Боголепов наклонился к Андрею и шепнул: «Характер-то, видать, у парня!» Андрей кивнул.
— Но сейчас, товарищи, не время заниматься анализом причин падежа в Алтайском крае: необходимо принять экстренные меры к спасению наличного поголовья. — Уточкин взял со стола какую-то бумажку. — Вот тут мы, посоветовавшись с директором, набросали кое-что для начала…
С Верой до собрания актива Андрею так и не удалось увидеться. Не раздумывая о «неловкости», он подошел к ней, стоящей в коридоре вместе с девушками из одесского института.
— Каков зональный-то секретарь, Веруша!
Вера подняла засиявшие глаза и, изо всех сил сдерживая дрожь в голосе, ответила:
— И секретарь и директор… Такой хозяин и тракториста и агронома всякий огрех на полосе лопатой вскопать заставит…
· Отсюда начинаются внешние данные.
-- ==== Sys2Proof/Machine/TimingCommands.lean ====
section
/-! DEFINITION. Commands of the timing unit and the PTP port (13_timing_unit.md). -/

namespace Sys2Proof.Machine

/-! ### Timing (R340 to R354) -/

def execHostTimeSample (path : Path) (n : Fin 5) (value : Word) (s : State) : Host.Outcome State Fault Refusal :=
  run (State.writeTo path (.unit n 0x120158) value) s

def execPhaseAdjust (path : Path) (n : Fin 5) (value : Word) (s : State) : Host.Outcome State Fault Refusal :=
  run (State.writeTo path (.unit n 0x120144) value) s

def execPpsEdge (n : Fin 5) (width : Nat) (tenMeg : Option Int) (s : State) : Host.Outcome State Fault Refusal :=
  unitOp n (fun c => timPps c width tenMeg) s

def execLoscFail (n : Fin 5) (hz : Nat) (s : State) : Host.Outcome State Fault Refusal :=
  unitOp n (fun c => timLoscFail c hz) s

def execLoscReturn (x : UnitValue) (s : State) : Host.Outcome State Fault Refusal :=
  unitOp x.unit (fun c => timLoscReturn c x.value) s

def execReferenceQualified (n : Fin 5) (ref : Nat) (offset : Int) (s : State) : Host.Outcome State Fault Refusal :=
  unitOp n (fun c => timQualified c ref offset) s

def execReferenceAbsent (n : Fin 5) (ref : Nat) (s : State) : Host.Outcome State Fault Refusal :=
  unitOp n (fun c => timAbsent c ref) s

def execTimDrift (n : Fin 5) (ref : Nat) (offset : Int) (s : State) : Host.Outcome State Fault Refusal :=
  unitOp n (fun c => timDrift c ref offset) s

def execTimSwitch (n : Fin 5) (offset : Int) (s : State) : Host.Outcome State Fault Refusal :=
  unitOp n (fun c => timHardSelected c offset) s

def execHardCrossing (n : Fin 5) (ref : Nat) (offset : Int) (s : State) : Host.Outcome State Fault Refusal :=
  unitOp n (fun c => timHardOther c ref offset) s

def execTimContest (n : Fin 5) (a b : RefAt) (s : State) : Host.Outcome State Fault Refusal :=
  unitOp n (fun c => timContest c a.ref b.ref a.offset b.offset) s

def execContestWindowEnd (n : Fin 5) (a b : RefAt) (offsetW : Int) (s : State) :
    Host.Outcome State Fault Refusal :=
  unitOp n (fun c => timContestEnd c a.ref b.ref a.offset b.offset offsetW) s

def execPairAgree (n : Fin 5) (a b : RefAt) (s : State) : Host.Outcome State Fault Refusal :=
  unitOp n (fun c => timPairAgree c a.ref b.ref a.offset b.offset) s

def execRevertSwitch (n : Fin 5) (ref : Nat) (s : State) : Host.Outcome State Fault Refusal :=
  unitOp n (fun c => timRevert c ref) s

def execLockAchieved (x : UnitValue) (s : State) : Host.Outcome State Fault Refusal :=
  unitOp x.unit (opLockAchieved x.value) s

def execLockLost (x : UnitValue) (s : State) : Host.Outcome State Fault Refusal :=
  unitOp x.unit (opLockLost x.value) s

def execHoldoverExpiry (n : Fin 5) (s : State) : Host.Outcome State Fault Refusal := unitOp n opHoldoverExpiry s

/-! ### The PTP port (R355 to R358) -/

def execPtpSync (n : Fin 5) (frame : List Byte) (s : State) : Host.Outcome State Fault Refusal := unitOp n (opPtpSync frame) s

def execPtpFollowUp (n : Fin 5) (frame : List Byte) (s : State) : Host.Outcome State Fault Refusal :=
  unitOp n (opPtpFollowUp frame) s

def execPtpDelayResp (n : Fin 5) (frame : List Byte) (s : State) : Host.Outcome State Fault Refusal :=
  unitOp n (opPtpDelayResp frame) s

def execPtpDelayReqReceive (n : Fin 5) (frame : List Byte) (s : State) : Host.Outcome State Fault Refusal :=
  unitOp n (opPtpDelayReqReceive frame) s

def execPtpAnnounce (n : Fin 5) (header body : List Byte) (s : State) : Host.Outcome State Fault Refusal :=
  unitOp n (opPtpAnnounce (header ++ body)) s

def execPtpSyncTransmit (n : Fin 5) (s : State) : Host.Outcome State Fault Refusal := unitOp n opPtpSyncTransmit s

def execPtpDelayReqTransmit (n : Fin 5) (s : State) : Host.Outcome State Fault Refusal :=
  unitOp n opPtpDelayReqTransmit s

def execAnnounceTransmit (n : Fin 5) (s : State) : Host.Outcome State Fault Refusal := unitOp n opAnnounceTransmit s

def execAnnounceTimeout (n : Fin 5) (s : State) : Host.Outcome State Fault Refusal := unitOp n opAnnounceTimeout s

def execDiscardedFrame (f : UnitFrame) (s : State) : Host.Outcome State Fault Refusal :=
  unitOp f.unit (opDiscardedFrame f.frame) s

def execArpRequest (n : Fin 5) (header body : List Byte) (s : State) : Host.Outcome State Fault Refusal :=
  unitOp n (opArpRequest (header ++ body)) s

def execIcmpEcho (n : Fin 5) (header ip body : List Byte) (s : State) : Host.Outcome State Fault Refusal :=
  unitOp n (opIcmpEcho (header ++ (ip ++ body))) s

end Sys2Proof.Machine
end

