/-- Of R343 and R355 to R357: what the port does with the frames that it receives while its link is up; one whose checksums fail
is counted in DROPS, and so is a message that fails a check of R356, which is rejected; without a link no frame arrives.

Of R342, R355, R357 and R358: what the port sends, as MASTER or as slave, and the announce receipt timeout. The layout of the
frames that it sends is the standards', read as log entry 99 says. -/
def Obligations.PtpMessages : Prop :=
  (∀ (n : Fin 5) (h i b : List Byte) (s : State), s.live n →
    let f := h ++ (i ++ b)
    (ptpUp (s.chan n) = false →
      CompletesIn (.ptpSync n f) n s id ∧ CompletesIn (.ptpFollowUp n f) n s id ∧ CompletesIn (.ptpDelayResp n f) n s id ∧
      CompletesIn (.ptpDelayReqReceive n f) n s id ∧ CompletesIn (.ptpAnnounce n h (i ++ b)) n s id ∧
      CompletesIn (.arpRequest n h (i ++ b)) n s id ∧ CompletesIn (.icmpEcho n h i b) n s id ∧
      CompletesIn (.discardedFrame ⟨n, f⟩) n s id) ∧
    (ptpUp (s.chan n) = true → readFrame (s.chan n) f = .failed →
      let reject (c : Chan) : Chan := timReject (c.bump Reg.TIM_PTP_STAT_DROPS) 0
      CompletesIn (.ptpSync n f) n s reject ∧ CompletesIn (.ptpFollowUp n f) n s reject ∧
      CompletesIn (.ptpDelayResp n f) n s reject ∧ CompletesIn (.ptpDelayReqReceive n f) n s reject ∧
      CompletesIn (.ptpAnnounce n h (i ++ b)) n s reject ∧
      CompletesIn (.discardedFrame ⟨n, f⟩) n s (fun c => c.bump Reg.TIM_PTP_STAT_DROPS)) ∧
    (∀ m, ptpUp (s.chan n) = true → readFrame (s.chan n) f = .ptp m → ptpOk (s.chan n) m = false →
      let reject (c : Chan) : Chan := timReject (c.bump Reg.TIM_PTP_STAT_DROPS) 0
      CompletesIn (.ptpSync n f) n s reject ∧ CompletesIn (.ptpFollowUp n f) n s reject ∧
      CompletesIn (.ptpDelayResp n f) n s reject ∧ CompletesIn (.ptpDelayReqReceive n f) n s reject ∧
      CompletesIn (.ptpAnnounce n h (i ++ b)) n s reject ∧ CompletesIn (.discardedFrame ⟨n, f⟩) n s reject) ∧
    (∀ m, ptpUp (s.chan n) = true → readFrame (s.chan n) f = .ptp m → ptpOk (s.chan n) m = true →
      (m.typ = 0 → ptpFollows (s.chan n) m = true →
        (m.twoStep = true → CompletesIn (.ptpSync n f) n s (fun c => ptpPresence (c.modPtp (fun q => { q with
          lastSync := some c.tim.age, sync := some (m.seq, ptpRx c, m.correction + ptpAsym c) })))) ∧
        (m.twoStep = false → CompletesIn (.ptpSync n f) n s (fun c => ptpPresence (ptpOffset (c.modPtp (fun q => { q with
          lastSync := some c.tim.age, t12 := some (m.time + (m.correction + ptpAsym c), ptpRx c), sync := none })))))) ∧
      (m.typ = 0 → ptpFollows (s.chan n) m = false → CompletesIn (.ptpSync n f) n s id) ∧
      (∀ t2 corr, m.typ = 8 → ptpFollows (s.chan n) m = true → (s.chan n).ptp.sync = some (m.seq, t2, corr) →
        CompletesIn (.ptpFollowUp n f) n s (fun c => ptpOffset (c.modPtp (fun q => { q with
          t12 := some (m.time + corr + m.correction, t2), sync := none })))) ∧
      (∀ t3 t1 t2, m.typ = 9 → ptpFollows (s.chan n) m = true → (s.chan n).ptp.dreq = some (m.seq, t3) →
        (s.chan n).ptp.t12 = some (t1, t2) →
        CompletesIn (.ptpDelayResp n f) n s (fun c =>
          let mpd := ((t2 - t3) + (m.time - m.correction - t1)) / 2
          ptpPresence ((((c.seti Reg.TIM_PTP_MPD_MPD (mpd / 4096)).modPtp (fun q => { q with
            dreq := none, lastResp := some c.tim.age })).seti Reg.TIM_PTP_OFM_OFM (t2 - t1 - mpd)).set
              Reg.TIM_PTP_STAT_PORT 9))) ∧
      (m.typ = 1 → (s.chan n).get Reg.TIM_PTP_STAT_PORT = 6 → CompletesIn (.ptpDelayReqReceive n f) n s (fun c =>
        c.emit (.out (.frame c.num (delayRespFrame c m (ptpRx c)))))) ∧
      (m.typ = 1 → (s.chan n).get Reg.TIM_PTP_STAT_PORT ≠ 6 → CompletesIn (.ptpDelayReqReceive n f) n s id) ∧
      (m.typ = 11 → m.source / 2 ^ 16 = clockId (s.chan n) ∨ 255 ≤ m.master.steps → CompletesIn (.ptpAnnounce n h (i ++ b)) n s id) ∧
      (m.typ = 11 → m.source / 2 ^ 16 ≠ clockId (s.chan n) → m.master.steps < 255 →
        ((s.chan n).ptp.foreign = [] → CompletesIn (.ptpAnnounce n h (i ++ b)) n s (fun c => c.modPtp (fun q => { q with
          foreign := [(m.master, 1, c.tim.age)], stations := [(m.source, m.mac, m.ip)] }))) ∧
        (∀ d k t, (s.chan n).ptp.foreign = [(d, k, t)] → d.port = m.source → 1 ≤ k →
          (s.chan n).tim.age ≤ t + 4 * annPeriod (s.chan n) → (s.chan n).ptp.parent = none →
          (s.chan n).flag Reg.TIM_PTP_CFG_SLAVEONLY = true ∨ ptpBetter m.master (ptpOwn (s.chan n)) = true →
          CompletesIn (.ptpAnnounce n h (i ++ b)) n s (fun c => (c.modPtp (fun q => { q with
            foreign := [(m.master, k + 1, c.tim.age)], stations := [(m.source, m.mac, m.ip)], parent := some m.master
            sync := none, t12 := none, dreq := none })).set Reg.TIM_PTP_STAT_PORT 8)))) ∧
    (∀ mac ip target, ptpUp (s.chan n) = true → readFrame (s.chan n) f = .arp mac ip target →
      (target = portIp (s.chan n) → CompletesIn (.arpRequest n h (i ++ b)) n s (fun c =>
        c.emit (.out (.frame c.num (arpReplyFrame c mac ip))))) ∧
      (target ≠ portIp (s.chan n) →
        CompletesIn (.arpRequest n h (i ++ b)) n s (fun c => c.bump Reg.TIM_PTP_STAT_DROPS) ∧
        CompletesIn (.discardedFrame ⟨n, f⟩) n s (fun c => c.bump Reg.TIM_PTP_STAT_DROPS))) ∧
    (∀ mac ip body, ptpUp (s.chan n) = true → readFrame (s.chan n) f = .echo mac ip body →
      CompletesIn (.icmpEcho n h i b) n s (fun c => c.emit (.out (.frame c.num (echoReplyFrame c mac ip body))))) ∧
    (ptpUp (s.chan n) = true → readFrame (s.chan n) f = .query →
      CompletesIn (.discardedFrame ⟨n, f⟩) n s (fun c => c.emit (.out (.frame c.num (reportFrame c))))) ∧
    (ptpUp (s.chan n) = true → readFrame (s.chan n) f = .other →
      CompletesIn (.discardedFrame ⟨n, f⟩) n s (fun c => c.bump Reg.TIM_PTP_STAT_DROPS))) ∧
  (∀ (n : Fin 5) (s : State), s.live n →
    let port := (s.chan n).get Reg.TIM_PTP_STAT_PORT
    (ptpUp (s.chan n) = true → port = 6 → (s.chan n).flag Reg.TIM_PTP_CFG_ONESTEP = true →
      CompletesIn (.ptpSyncTransmit n) n s (fun c =>
        let d := c.modPtp (fun q => { q with seqSync := (q.seqSync + 1) % 65536 })
        d.emit (.out (.frame c.num (syncFrame d c.ptp.seqSync false (ptpTx c)))))) ∧
    (ptpUp (s.chan n) = true → port = 6 → (s.chan n).flag Reg.TIM_PTP_CFG_ONESTEP = false →
      CompletesIn (.ptpSyncTransmit n) n s (fun c =>
        let d := c.modPtp (fun q => { q with seqSync := (q.seqSync + 1) % 65536 })
        (d.emit (.out (.frame c.num (syncFrame d c.ptp.seqSync true (ptpTx c))))).emit
            (.out (.frame c.num (followUpFrame d c.ptp.seqSync (ptpTx c)))))) ∧
    (ptpUp (s.chan n) = true → port = 8 ∨ port = 9 → CompletesIn (.ptpDelayReqTransmit n) n s (fun c =>
      let d := c.modPtp (fun q => { q with seqDreq := (q.seqDreq + 1) % 65536, dreq := some (q.seqDreq, ptpTx c) })
      let station := c.ptp.parent.bind (fun p => c.ptp.stations.find? (fun e => e.1 == p.port))
      let one := if c.flag Reg.TIM_PTP_CFG_UNICAST_DR then station.map (·.2) else none
      d.emit (.out (.frame c.num (delayReqFrame d one c.ptp.seqDreq (-(ptpAsym c))))))) ∧
    (ptpUp (s.chan n) = true → port = 6 → CompletesIn (.announceTransmit n) n s (fun c =>
      let d := c.modPtp (fun q => { q with seqAnn := (q.seqAnn + 1) % 65536 })
      d.emit (.out (.frame c.num (announceFrame d c.ptp.seqAnn (ptpOwn d)))))) ∧
    (ptpUp (s.chan n) = false ∨ port ≠ 6 →
      CompletesIn (.ptpSyncTransmit n) n s id ∧ CompletesIn (.announceTransmit n) n s id) ∧
    (ptpUp (s.chan n) = false ∨ port ≠ 8 ∧ port ≠ 9 → CompletesIn (.ptpDelayReqTransmit n) n s id)) ∧
  (∀ (n : Fin 5) (s : State), s.live n →
    let heard : Bool := match (s.chan n).ptp.parent with
      | some p => ptpFresh (s.chan n) (((s.chan n).ptp.foreign.find? (fun e => e.1.port == p.port)).map (·.2.2))
      | none => ptpFresh (s.chan n) (some (s.chan n).ptp.listen)
    let synced := ptpFresh (s.chan n) (s.chan n).ptp.lastSync && ptpFresh (s.chan n) (s.chan n).ptp.lastResp
    let forget (c : Chan) : Chan := c.modPtp (fun q => { q with
      foreign := [], stations := [], parent := none, sync := none, t12 := none, dreq := none, listen := c.tim.age })
    ((s.chan n).flag Reg.TIM_PTP_CFG_EN = false → CompletesIn (.announceTimeout n) n s id) ∧
    (ptpUp (s.chan n) = true → heard = false → (s.chan n).get Reg.TIM_PTP_STAT_PORT ≠ 6 →
      CompletesIn (.announceTimeout n) n s (fun c => timAbsent ((forget c).set
        Reg.TIM_PTP_STAT_PORT (if c.flag Reg.TIM_PTP_CFG_SLAVEONLY then 4 else 6)) 0)) ∧
    ((s.chan n).flag Reg.TIM_PTP_CFG_EN = true → heard = false →
      ptpUp (s.chan n) = false ∨ (s.chan n).get Reg.TIM_PTP_STAT_PORT = 6 →
      CompletesIn (.announceTimeout n) n s (fun c => timAbsent (forget c) 0)) ∧
    ((s.chan n).flag Reg.TIM_PTP_CFG_EN = true → heard = true → (s.chan n).flag (Reg.TIM_REFSTAT_PRESENT 0) = true →
      synced = false → CompletesIn (.announceTimeout n) n s (fun c => timAbsent c 0)) ∧
    ((s.chan n).flag Reg.TIM_PTP_CFG_EN = true → heard = true →
      (s.chan n).flag (Reg.TIM_REFSTAT_PRESENT 0) = false ∨ synced = true → CompletesIn (.announceTimeout n) n s id))
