-- ==== Sys2Proof/Laws/Store.lean ====
section
/-! SUPPORT. The sparse store: read after write, and the canonical form that every operation keeps (register files, HBM). -/

namespace Sys2Proof.Machine

variable {β : Type} {d : Nat → β}

theorem storeAbove_mono {k j : Nat} (h : k ≤ j) : ∀ {l : List (Nat × β)}, storeAbove j l = true → storeAbove k l = true
  | [], _ => rfl
  | (a, _) :: rest, hl => by
    simp only [storeAbove, Bool.and_eq_true, decide_eq_true_eq] at hl ⊢
    exact ⟨by omega, hl.2⟩

/-- An address below every listed one reads as the default. -/
theorem storeGet_below {k : Nat} : ∀ {l : List (Nat × β)}, storeAbove k l = true → storeGet d l k = d k
  | [], _ => rfl
  | (a, _) :: rest, h => by
    simp only [storeAbove, Bool.and_eq_true, decide_eq_true_eq] at h
    simp only [storeGet, if_neg (show k ≠ a by omega)]
    exact storeGet_below (storeAbove_mono (by omega) h.2)

theorem storeAbove_insert {k : Nat} {v : β} : ∀ {j : Nat} {l : List (Nat × β)}, j < k →
    storeAbove j l = true → storeAbove j (storeInsert l k v) = true
  | j, [], hj, _ => by simp [storeInsert, storeAbove, hj]
  | j, (a, _) :: rest, hj, h => by
    simp only [storeAbove, Bool.and_eq_true, decide_eq_true_eq] at h
    unfold storeInsert
    split
    · next hk => simp [storeAbove, hj, hk, h.2]
    · split
      · next hk => subst hk; simp [storeAbove, hj, h.2]
      · next h1 h2 =>
        simp only [storeAbove, Bool.and_eq_true, decide_eq_true_eq]
        exact ⟨h.1, storeAbove_insert (by omega) h.2⟩

theorem storeAbove_erase {k : Nat} :
    ∀ {j : Nat} {l : List (Nat × β)}, storeAbove j l = true → storeAbove j (storeErase l k) = true
  | _, [], _ => rfl
  | j, (a, _) :: rest, h => by
    simp only [storeAbove, Bool.and_eq_true, decide_eq_true_eq] at h
    unfold storeErase
    split
    · exact storeAbove_mono (by omega) h.2
    · simp [storeAbove, h.1, storeAbove_erase h.2]

theorem storeGet_insert (k j : Nat) (v : β) :
    ∀ l : List (Nat × β), storeGet d (storeInsert l k v) j = if j = k then v else storeGet d l j
  | [] => by simp [storeInsert, storeGet]
  | (a, w) :: rest => by
    unfold storeInsert
    split
    · simp [storeGet]
    · split
      · next h => subst h; by_cases hj : j = k <;> simp [storeGet, hj]
      · next h1 h2 =>
        simp only [storeGet, storeGet_insert k j v rest]
        by_cases hj : j = a
        · subst hj; simp [Ne.symm h2]
        · simp [hj]

theorem storeGet_erase (k j : Nat) [DecidableEq β] :
    ∀ {l : List (Nat × β)}, storeWf d l = true → storeGet d (storeErase l k) j = if j = k then d k else storeGet d l j
  | [], _ => by by_cases h : j = k <;> simp [storeErase, storeGet, h]
  | (a, w) :: rest, h => by
    simp only [storeWf, Bool.and_eq_true, decide_eq_true_eq] at h
    unfold storeErase
    by_cases hk : k = a
    · subst hk
      by_cases hj : j = k
      · subst hj; simp [storeGet_below h.1.2]
      · simp [storeGet, hj]
    · simp only [if_neg hk, storeGet, storeGet_erase k j h.2]
      by_cases hj : j = a
      · subst hj; simp [Ne.symm hk]
      · simp [hj]

/-- Read after write. -/
theorem storeGet_set [DecidableEq β] {l : List (Nat × β)} (h : storeWf d l = true) (k j : Nat) (v : β) :
    storeGet d (storeSet d l k v) j = if j = k then v else storeGet d l j := by
  unfold storeSet
  split
  · next hv => rw [storeGet_erase k j h, hv]
  · exact storeGet_insert k j v l

theorem storeWf_insert [DecidableEq β] {k : Nat} {v : β} (hv : v ≠ d k) :
    ∀ {l : List (Nat × β)}, storeWf d l = true → storeWf d (storeInsert l k v) = true
  | [], _ => by simp [storeInsert, storeWf, storeAbove, hv]
  | (a, w) :: rest, h => by
    have h' := h
    simp only [storeWf, Bool.and_eq_true, decide_eq_true_eq] at h
    unfold storeInsert
    split
    · next hk =>
      simp only [storeWf, Bool.and_eq_true, decide_eq_true_eq, storeAbove]
      exact ⟨⟨hv, hk, storeAbove_mono (by omega) h.1.2⟩, h⟩
    · split
      · next hk => subst hk; simp [storeWf, hv, h.1.2, h.2]
      · next h1 h2 =>
        simp only [storeWf, Bool.and_eq_true, decide_eq_true_eq]
        exact ⟨⟨h.1.1, storeAbove_insert (by omega) h.1.2⟩, storeWf_insert hv h.2⟩

theorem storeWf_erase [DecidableEq β] {k : Nat} :
    ∀ {l : List (Nat × β)}, storeWf d l = true → storeWf d (storeErase l k) = true
  | [], _ => rfl
  | (a, w) :: rest, h => by
    simp only [storeWf, Bool.and_eq_true, decide_eq_true_eq] at h
    unfold storeErase
    split
    · exact h.2
    · simp only [storeWf, Bool.and_eq_true, decide_eq_true_eq]
      exact ⟨⟨h.1.1, storeAbove_erase h.1.2⟩, storeWf_erase h.2⟩

/-- A write keeps the canonical form. -/
theorem storeWf_set [DecidableEq β] {l : List (Nat × β)} (h : storeWf d l = true) (k : Nat) (v : β) :
    storeWf d (storeSet d l k v) = true := by
  unfold storeSet
  split
  · exact storeWf_erase h
  · next hv => exact storeWf_insert hv h

/-- A write of a run of values keeps it. -/
theorem storeWf_put [DecidableEq β] : ∀ (vs : List β) (k : Nat) {l : List (Nat × β)},
    storeWf d l = true → storeWf d (storePut d l k vs) = true
  | [], _, _, h => h
  | v :: vs, k, _, h => storeWf_put vs (k + 1) (storeWf_set h k v)

/-- Read after the write of a run of values. -/
theorem storeGet_put [DecidableEq β] : ∀ (vs : List β) (k j : Nat) {l : List (Nat × β)}, storeWf d l = true →
    storeGet d (storePut d l k vs) j = if k ≤ j then (vs[j - k]?).getD (storeGet d l j) else storeGet d l j
  | [], k, j, l, _ => by by_cases h : k ≤ j <;> simp [storePut, h]
  | v :: vs, k, j, l, h => by
    rw [storePut, storeGet_put vs (k + 1) j (storeWf_set h k v), storeGet_set h]
    by_cases hj : j = k
    · subst hj; simp
    · by_cases hk : k ≤ j
      · have h1 : k + 1 ≤ j := by omega
        have h2 : j - k = (j - (k + 1)) + 1 := by omega
        simp [hj, hk, h1, h2]
      · simp [hj, hk, show ¬ k + 1 ≤ j by omega]

theorem storeAbove_filter (p : Nat × β → Bool) :
    ∀ {k : Nat} {l : List (Nat × β)}, storeAbove k l = true → storeAbove k (l.filter p) = true
  | _, [], _ => rfl
  | k, (a, w) :: rest, h => by
    simp only [storeAbove, Bool.and_eq_true, decide_eq_true_eq] at h
    rw [List.filter_cons]
    split
    · simp [storeAbove, h.1, storeAbove_filter p h.2]
    · exact storeAbove_filter p (storeAbove_mono (by omega) h.2)

/-- A reset of part of a store keeps the form. -/
theorem storeWf_filter [DecidableEq β] (p : Nat × β → Bool) :
    ∀ {l : List (Nat × β)}, storeWf d l = true → storeWf d (l.filter p) = true
  | [], _ => rfl
  | (a, w) :: rest, h => by
    simp only [storeWf, Bool.and_eq_true, decide_eq_true_eq] at h
    rw [List.filter_cons]
    split
    · simp only [storeWf, Bool.and_eq_true, decide_eq_true_eq]
      exact ⟨⟨h.1.1, storeAbove_filter p h.1.2⟩, storeWf_filter p h.2⟩
    · exact storeWf_filter p h.2

/-- The same of `storeKeep`. -/
theorem storeWf_keep [DecidableEq β] (p : Nat → Bool) {l : List (Nat × β)} (h : storeWf d l = true) :
    storeWf d (storeKeep p l) = true := storeWf_filter _ h

end Sys2Proof.Machine
end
Подошел Игорь Огурцов. Не вынимая трубки изо рта и глубокомысленно наморщив лоб, он молча поклонился всем и встал против хорошенькой, курносой хохотушки Люды Хруниной. С отъездом Маши Филяновой, вокруг которой, по выражению Витьки Барышева, Игорь вертелся, как «округовелый баран», влюбчивый Огурцов успел уже «втюриться» в Люду.
Девушки говорили о директоре: он поразил их воображение атлетической фигурой и красотой.
— А вы обратили внимание, девочки, какие у него черные-пречерные и густенные-прегустенные брови! Ну, словно кто кисть в голландскую сажу макнул и со всего размаха раз вправо, раз влево! А руки — мать ты моя родная! Расперли гимнастерку, круглые, как футбольные мячи, мускулищи! Да если он этими футболами хоть один разок обнимет… — и Люда звонко захохотала.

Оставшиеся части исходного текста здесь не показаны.